Fig. 110.—Calyx of erect Gloxinia.

Fig. 111.—Stamens of erect regular, and of pendent irregular-flowered Gloxinia.

A similar alteration accompanies this form of peloria in other flowers (see Peloria). A change in direction may result also from other circumstances than those just alluded to. Abortion or suppression of organs will induce such an alteration; thus in a flower of Pelargonium now before me three of the five carpels, from some cause or other, are abortive and much smaller than usual, and the style and the beak-like torus are bent downwards towards the stunted carpels instead of being, as they usually are, straight.

Amongst orchids, where the pedicel of the flower or the ovary is normally twisted, so that the labellum occupies the anterior or inferior part of the flower, it frequently happens, in cases of peloria and other changes, that the primitive position is retained, the twist does not take place, and so with other resupinate flowers. In Azaleas a curious deflexion of the parts of the flower may occasionally be met with. Fig. 112 shows an instance of this in which the corolla, the stamens and the style were abruptly bent downwards: as young flowers of this singular variety have not been examined it is difficult to form an opinion as to the cause of this variation. In one plant the change occurred in connection with the suppression of all the flowers but one in the cluster, or rather the place of the flowers was occupied by an equal number of leafy shoots.

Fig. 112.—Flower of Azalea, showing the corolla reflected.

Moquin[213] mentions a flower of Rosa alpina in which two of the petals were erect, while the remaining ones were much larger and expanded horizontally.
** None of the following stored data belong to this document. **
-- ==== Sys2Proof/Machine/PinCommands.lean ====
section
/-!
DEFINITION. The commands of banks, pins, pattern units and hard peripherals (chapter 13).
-/

namespace Sys2Proof.Machine

/-- A match that waits is recorded; a unit with WAKE_EN wakes the device (R367, R368). -/
def matchMet (u t : Nat) (s : State) : State :=
  if (s.pattern u).hits ≠ [] then
    let s1 := recordMatch u (s.at t)
    if s1.bit (patBase u) 30 then (wakeOp 0 s1).follow else s1
  else s

/-- BANK_STAT.VCCO_MV and the lowest voltage seen (R349, R374). -/
def vccoMeasured (b mv : Nat) (s : State) : State := (s.setFld (rBankStat b) 15 0 mv).noteVcco b mv

/-- The error kind of a command's end (R369, R378). -/
def endKind (how : SerialEnd) : Option Nat :=
  match how with
  | .ok => none
  | .nack => some 0
  | .arbLost => some 1

/-- VCCO_WARN (R349). -/
def execVccoWarn (b : Fin 20) (mv : BitVec 16) (s : State) : Result := .next (bankWarn b mv.toNat s)

/-- BANK_DISABLED (R349). -/
def execBankDisabled (b : Fin 20) (mv : BitVec 16) (s : State) : Result := .next (bankDisable b mv.toNat s)

/-- BANK_REENABLE (R349). -/
def execBankReenable (b : Fin 20) (s : State) : Result := .next (bankRecovered b s)

/-- BANK_ENABLE (R349). -/
def execBankEnable (m : Master) (b : Fin 20) (v : Word) (s : State) : Result :=
  .next (access (busWrite m.id (regAddr .iobank b 0x058) 15 (v)) s)

/-- BANK_CLR_VMIN (R374). -/
def execBankClrVmin (m : Master) (b : Fin 20) (v : Word) (s : State) : Result :=
  .next (access (busWrite m.id (regAddr .iobank b 0x058) 15 (v)) s)

/-- BANK_VCCO_MEASURE (R374). -/
def execBankVccoMeasure (b : Fin 20) (mv : BitVec 16) (s : State) : Result := .next (vccoMeasured b mv.toNat s)

/-- CHANGEOVER (R361). -/
def execChangeover (m : Master) (p : Fin 960) (v : Word) (t : Nat) (s : State) : Result :=
  .next (access (busWrite m.id (rPinMap p) 15 (v)) (s.at t))

/-- CHANGEOVER_DONE (R361). -/
def execChangeoverDone (p : Fin 960) (t : Nat) (s : State) : Result := .next (changeoverEnd p t (s.at t))

/-- PIN_FILTER_PASS (R353). -/
def execPinFilterPass (p : Fin 960) (level : Bool) (s : State) : Result := .next (filterPass p level s)

/-- DEBOUNCED_VECTOR_CHANGE (R366). -/
def execDebouncedVectorChange (u : Fin 32) (v : BitVec 16) (t : Nat) (s : State) : Result := .next (vectorChange u v.toNat (s.at t))

/-- MATCH (R367). -/
def execMatchUnit (u : Fin 32) (t : Nat) (s : State) : Result := .next (matchMet u t s)

/-- PAT_CMD_CLR (R376). -/
def execPatCmdClr (m : Master) (v : Word) (s : State) : Result := .next (access (busWrite m.id (regAddr .pattern 0 0x040) 15 (v)) s)

/-- I2C_WRITE (R369). -/
def execI2cWrite (m : Master) (u : Fin 4) (len : BitVec 5) (s : State) : Result :=
  .next (access (busWrite m.id (hpBase (u) + 0x04) 15 (hpCommandWord 1 false len.toNat)) s)

/-- I2C_READ (R369). -/
def execI2cRead (m : Master) (u : Fin 4) (len : BitVec 5) (s : State) : Result :=
  .next (access (busWrite m.id (hpBase (u) + 0x04) 15 (hpCommandWord 2 false len.toNat)) s)

/-- I2C_WRITE_READ (R369). -/
def execI2cWriteRead (m : Master) (u : Fin 4) (len : BitVec 5) (s : State) : Result :=
  .next (access (busWrite m.id (hpBase (u) + 0x04) 15 (hpCommandWord 3 false len.toNat)) s)

/-- SPI_TRANSFER (R370). -/
def execSpiTransfer (m : Master) (u : Fin 4) (len : BitVec 5) (holdCs : Bool) (s : State) : Result :=
  .next (access (busWrite m.id (hpBase (4 + u) + 0x04) 15 (hpCommandWord 1 holdCs len.toNat)) s)

/-- UART_FLUSH (R377). -/
def execUartFlush (m : Master) (u : Fin 2) (s : State) : Result :=
  .next (access (busWrite m.id (hpBase (8 + u) + 0x04) 15 (hpCommandWord 1 false 0)) s)

/-- HP_TX (R371). -/
def execHpTx (m : Master) (u : Fin 10) (v : Word) (s : State) : Result := .next (access (busWrite m.id (hpBase u + 0x0C) 15 (v)) s)

/-- HP_RX (R371). -/
def execHpRx (m : Master) (u : Fin 10) (s : State) : Result := .next (access (busRead m.id (hpBase u + 0x10)) s)

/-- HP_COMMAND_DONE (R378). -/
def execHpCommandDone (u : Fin 10) (how : SerialEnd) (rx : List Byte) (s : State) : Result := .next (hpEnd u (endKind how) rx s)

/-- UART_RX_BYTE (R370). -/
def execUartRxByte (u : Fin 2) (line : UartLine) (v : Byte) (s : State) : Result := .next (uartReceive (8 + u) (decide (line = .good)) v s)

end Sys2Proof.Machine
end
The same author quotes from M. Desmoulins the case of a species of Orobanche, in which a disjunction of the petals constituting the upper lip took place, thus liberating the style and allowing it to assume a vertical direction.

Fig. 113.—Flower of Cuphea miniata enlarged, showing protrusion and hypertrophy of an erect placenta, after Morren.

Fig. 114.—Placenta from the flower shown at fig. 113; the ovary is membranous and torn, the placenta, erect and ovuliferous, after Morren.

M. Carrière[214] has described an instance wherein two apples were joined together, a larger and a smaller one; the former was directed away from the centre of the tree as usual, while the smaller one was pointed in exactly the opposite direction. The larger fruit had the customary parchment-like carpels, the smaller was destitute of them.

Sometimes the direction assumed by one flower as an abnormal occurrence is the same as that which is proper to an allied species or genus under natural circumstances; thus flowers of the vine (Vitis) have been met with in which the petals were spreading like a star (fleurs avalidouires), as in the genus Cissus.[215]

Morren describes a curious condition in some flowers of Cuphea miniata, in which the placenta protruded through an orifice in the ovary, and losing the horizontal direction became erect (figs. 113, 114). A similar occurrence happened in Lobelia erinus. To this condition the Belgian savant gave the name of gymnaxony.[216]